Most likely by wednesday in quarterly and friday in latest.


----------



## Dendros (Jan 28, 2021)

SirDice: thanks for clarification. So I should wait until this issue is solved.

shkhln: perhaps. But what is fun for someone can be quite the opposite for someone else. Yeah, I have some bad memories about mixing.


----------



## shkhln (Jan 28, 2021)

shkhln said:


> Most likely by wednesday in quarterly and friday in latest.


Hmm… Upgrade to 12.2 will probably be followed by a full non-incremental rebuild, it would be wise to add 1 or 2 days on top of this estimate.


----------



## SirDice (Jan 28, 2021)

Just keep track here: https://pkg-status.freebsd.org/builds?type=package

Specifically note the versions in the jail names, 121amd64 refers to 12.1-RELEASE-amd64. When 12.1 is EoL you'll see these change to 122amd64.


----------



## Dendros (Feb 16, 2021)

Nearly a month passed since FreeBSD 12.1 is EoL and it seems that the drm-kmod package is still not built for FreeBSD 12.2 although I have applied every update for this package. But every time when I try to use it, it just crashes on FreeBSD 12.2, just like it did before FreeBSD 12.1 was EoL-ed.

I still don't want to use ports so I'm really frustrated that this problem still persists. How long will it take for this package to be built for 12.2?


----------



## the3ajm (Feb 16, 2021)

Are you loading driver from the base or the module directory?


----------



## SirDice (Feb 16, 2021)

Note that graphics/drm-kmod is a meta-port/package.
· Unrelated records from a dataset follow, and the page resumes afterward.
/-- One symbol: it is emitted where its code lies in the stream, and overruns where the code is cut short (R199). -/
theorem huffSym_at (h : ReaderAt s u r base pos) (hht : u.ht = ht) (hpos : 0 ≤ pos) {e : HufEntry}
    (he : ht.entries[streamBits s base pos ht.maxLen.toNat]? = some e) :
    if (e.nb.toNat : Int) ≤ pos then
      ∃ v, huffSym r u = .ok e.sym v ∧ ReaderAt s v r base (pos - e.nb.toNat) ∧ Keeps [.rr r] u v
    else Raises (huffSym r) u .hufOverrun := by
  have hnb := e.nb.isLt
  have entry : huffEntry u (streamBits s base pos ht.maxLen.toNat) = e := by rw [huffEntry, hht, he, Option.getD_some]
  obtain ⟨v, k, hr, kv⟩ := rconsume_at h (n := e.nb.toNat) (by omega)
  have moved : huffSym r u = (ensure (0 ≤ pos - e.nb.toNat) .hufOverrun >>= fun _ => pure e.sym) v := by
    unfold huffSym
    rw [bind_of_ok (look_apply _ u), hht, bind_of_ok (rpeek_at h _), bind_of_ok (look_apply _ u), entry, bind_of_ok k,
      bind_of_ok (rpos_at hr)]
  split_ifs with hle
  · exact ⟨v, moved.trans (bind_of_ok (ensure_of (by omega))), hr, kv⟩
  · exact .of_eq moved (.bind (.ensure (by omega)))

theorem spells_nonneg : ∀ {bs : List Byte} {pos : Int}, 0 ≤ pos → spells s ht base bs pos last → 0 ≤ last
  | [], _, hpos, h => h ▸ hpos
  | _ :: _, _, _, ⟨_, _, _, hnb, h⟩ => spells_nonneg (by omega) h

/-- The literals that a stream spells are written one after another. -/
theorem huffSymbols_at : ∀ {bs : List Byte} {u : State} {pos : Int} {dst : Nat}, ReaderAt s u r base pos → u.ht = ht →
    0 ≤ pos → spells s ht base bs pos last → dst + bs.length ≤ Config.litCap →
      ∃ v, (∀ n, huffSymbols r (bs.length + n) dst u = huffSymbols r n (dst + bs.length) v) ∧ ReaderAt s v r base last ∧
        v.ht = ht
  | [], u, pos, dst, h, hht, _, hspell, _ => by
    obtain rfl : pos = last := hspell
    exact ⟨u, fun n => by simp, h, hht⟩
  | b :: bs, u, pos, dst, h, hht, hpos, ⟨e, he, hb, hnb, hspell⟩, hroom => by
    rw [List.length_cons] at hroom
    obtain ⟨u1, e1, h1, k1⟩ := (if_pos hnb).mp (huffSym_at h hht hpos he)
    have e2 := writeLit_of_lt (s := u1) (a := dst) (b := e.sym) (show dst < Config.litCap by omega)
    have k2 := (touches_writeLit dst e.sym).ok e2
    obtain ⟨v, e3, hv, hv'⟩ := huffSymbols_at (dst := dst + 1) (h1.of_keeps k2 (by simp))
      (show u1.ht = ht from Eq.trans (k1 .ht (by simp)) hht) (by omega) hspell (by omega)
    refine ⟨v, fun n => ?_, hv, hv'⟩
    rw [List.length_cons, show bs.length + 1 + n = bs.length + n + 1 by omega, huffSymbols, bind_of_ok e1, bind_of_ok e2, e3,
      Nat.add_assoc dst, Nat.add_comm 1]

variable {len count dst : Nat} (hb' : inByte u = inByte s) (hht : u.ht = ht) (hcap : base + len ≤ Config.inCap)
  (hroom : dst + count ≤ Config.litCap)
include hb' hht hcap hroom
It has nothing of itself, it simply depends on, in this case, graphics/drm-fbsd12.0-kmod. Removing and reinstalling drm-kmod is a no-op. Force a reinstall of drm-fbsd12.0-kmod to make sure you're getting the rebuilt version; `pkg install -f drm-fbsd12.0-kmod`. From pkg(8)'s point of view, nothing has changed, so it's not going to (re)install it automatically.


----------



## unitrunker (Feb 16, 2021)

I went looking for a recursive option to `pkg install`, but unfortunately I found that `pkg install -R` does the opposite.


----------



## SirDice (Feb 17, 2021)

If you want to force a reinstall of everything use `pkg upgrade -f`.


----------



## Dendros (Feb 17, 2021)

SirDice: thanks a lot! Your suggestion on reinstalling drm-fbsd12.0-kmod worked and now I have graphics acceleration on FreeBSD 12.2. 
I didn't know that drm-kmod is just a meta-package. 

And `pkg upgrade -f` seems useful for making sure that all packages are properly updated.


----------